• Haberler
  • Genel
  • Kılıçdaroğlu kendisini silahla kaçırıp darp eden Koçero'yla buluştu

Kılıçdaroğlu kendisini silahla kaçırıp darp eden Koçero'yla buluştu

CHP lideri Kılıçdaroğlu'nun, üniversite yıllarında kendisini silah zoruyla kaçırıp darp eden 'Koçero' lakaplı Muammer Sözü­güzel'le bir araya geldiği ortaya çıktı.

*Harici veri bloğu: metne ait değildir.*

-- ==== Sys2Proof/Syntax.lean ====
section
/-! DEFINITION. The instructions: one constructor per row of spec/opcode_table.json, with every operand the
spec gives it (R12, R91, R96, R104, R112); the enumerations of R106; the bus events of R11; and the
form in which an instruction arrives at the block (`HostItem`).

Five formats exist (R90). FRAME, TOKEN and BYTE rows arrive on the byte stream; ATACMD rows are command bytes
issued to the drive; PORT rows are operations of the host port. -/

namespace Sys2Proof

/-- The two strobe lines (R106). -/
inductive StrobeLine
  | rd
  | wr
  deriving DecidableEq, Repr

/-- The three states of a strobe line (R106). -/
inductive StrobeState
  | assert
  | negate
  | highZ
  deriving DecidableEq, Repr

/-- The direction of the data bus (R106). -/
inductive Direction
  | input
  | output
  deriving DecidableEq, Repr

/-- The addressing mode `initialize` found (R106, R30). -/
inductive Mode
  | notInitialized
  | lba
  | chs
  deriving DecidableEq, Repr

/-- The result of `waitForStatus` (R106). -/
inductive WaitResult
  | ok
  | timeout
  deriving DecidableEq, Repr

/-- One bus event, the finest observable action of the block (R11). -/
inductive BusEvent
  /-- `RD=A`, `RD=N`, `RD=Z`, `WR=A`, `WR=N`, `WR=Z`. -/
  | strobe (line : StrobeLine) (state : StrobeState)
  /-- `DIR=I`, `DIR=O`. -/
  | direction (dir : Direction)
  /-- `D<=vv`: the data output latch is loaded. -/
  | load (value : Byte)
  /-- `A<=a`: the address latch is loaded. -/
  | address (addr : RegAddr)
  /-- `D=>vv`: the data bus is sampled. -/
  | sample (value : Byte)
  deriving DecidableEq, Repr

/-- A host sector buffer passed to an operation: bytes `base`, `base + 1`, ... of host memory, `cap` bytes
long (R60 item 3). The descriptor and the widths of its fields are the model's own (log entries 17, 38). -/
structure Buffer where
  base : BitVec 32
  cap : BitVec 16
  deriving DecidableEq, Repr

/-- The instructions. In a FRAME row `arg` and `crc` are the argument and checksum fields of R91, and
`reads` is how many response bytes the host then asks for, one `produceResponseByte` each
(log entry 3); the rule named beside it is the one that answers. DESIGN CHOICE: the spec gives no width to the `size`
of `readSector` (R192: a byte count in `0..512`) nor to the `length` of `sendBlock` and `receiveBlock` (R256, R257: a
byte count, not used); both are 16 bits here (log entry 38). -/
inductive Instr
  /-- R243. -/
  | goIdleState (arg : CmdArg) (crc : Byte) (reads : Byte)
  /-- R244. -/
  | sendIfCond (arg : CmdArg) (crc : Byte) (reads : Byte)
  /-- R245. -/
  | stopTransmission (arg : CmdArg) (crc : Byte) (reads : Byte)
  /-- R246. -/
  | readMultipleBlock (arg : CmdArg) (crc : Byte) (reads : Byte)
  /-- R247. -/
  | writeMultipleBlock (arg : CmdArg) (crc : Byte) (reads : Byte)
  /-- R249. -/
  | sdSendOpCond (arg : CmdArg) (crc : Byte) (reads : Byte)
  /-- R248. -/
  | appCmd (arg : CmdArg) (crc : Byte) (reads : Byte)
  /-- R250. -/
  | readOcr (arg : CmdArg) (crc : Byte) (reads : Byte)
  /-- R251: any other code. -/
  | unrecognizedCommand (cmd : CmdCode) (arg : CmdArg) (crc : Byte) (reads : Byte)
  /-- R221: the byte `0xFC`. -/
  | tokenStartBlock
  /-- R222: the byte `0xFD`. -/
  | tokenStopTran
  /-- R223: the byte `0xFF`. -/
  | tokenIdleFF
  /-- R228: `0xF0..0xFB` and `0xFE`. -/
  | tokenIgnored (value : Byte)
  /-- R225. -/
  | argByte (value : Byte)
  /-- R226. -/
  | crcByte (value : Byte)
  /-- R227. -/
  | strayByte (value : Byte)
  /-- R192, R104: the read command byte. -/
  | ataReadSectors
  /-- R195, R104: the write command byte. -/
  | ataWriteSectors
  /-- R176, R104: the initialize-device-parameters command byte. -/
  | ataInitDeviceParams
  /-- R179, R104: the set-features command byte. -/
  | ataSetFeatures
  /-- R131. -/
  | setStrobe (line : StrobeLine) (state : StrobeState)
  /-- R132. -/
  | setDataBusDirection (dir : Direction)
  /-- R133. -/
  | writeDataBus (value : Byte)
  /-- R134. -/
  | readDataBus
  /-- R135. -/
  | setRegisterAddress (addr : RegAddr)
  /-- R150. -/
  | readRegister (addr : RegAddr)
  /-- R152. -/
  | writeRegister (addr : RegAddr) (value : Byte)
  /-- R154; the mask is `0x00` when left out. -/
  | waitForStatus (mask : Byte)
  /-- R170: the operation `initialize`; `preferLba` is true when left out. -/
  | initializeDrive (preferLba : Bool)
  /-- R192; 16 bits of `size` are the model's choice (log entry 38). -/
  | readSector (sector : Sector) (size : BitVec 16) (buf : Buffer)
  /-- R195. -/
  | writeSector (sector : Sector) (buf : Buffer)
  /-- R197. -/
  | readMultiple (sector : Sector) (buf : Buffer)
  /-- R198. -/
  | writeMultiple (sector : Sector) (buf : Buffer)
  /-- R220. -/
  | consumeByte (value : Byte)
  /-- R241. -/
  | produceResponseByte (command : CmdCode)
  /-- R256; 16 bits of `length`, which has no effect, are the model's choice (log entry 38). -/
  | sendBlock (buf : Buffer) (length : BitVec 16)
  /-- R257; 16 bits of `length`, which has no effect, are the model's choice (log entry 38). -/
  | receiveBlock (buf : Buffer) (length : BitVec 16)
  deriving DecidableEq, Repr

/-- How an item reaches the block (R90): a whole frame, one stream byte (TOKEN and BYTE rows, told
apart by position, R95), an ATA command byte, or a host-port operation. -/
inductive Format
  | frame
  | stream
  | atacmd
  | port
  deriving DecidableEq, Repr

/-- One item at the host port, before decoding. -/
structure HostItem where
  fmt : Format
  bytes : List Byte
  deriving DecidableEq, Repr

end Sys2Proof
end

CHP Genel Başkanı Kemal Kılıçdaroğlu, üniversite yıllarında kendisini silah zoruyla kaçırıp darp eden 'Koçero' lakaplı Muammer Sözü­güzel'le bir araya geldi. 

Sözcü yazarı Saygı Öztürk, Kılıçdaroğlu'nun 'helalleşme' adımlarından biri olarak aktardığı görüşmeyle ilgili Sözü­güzel'le konuştu.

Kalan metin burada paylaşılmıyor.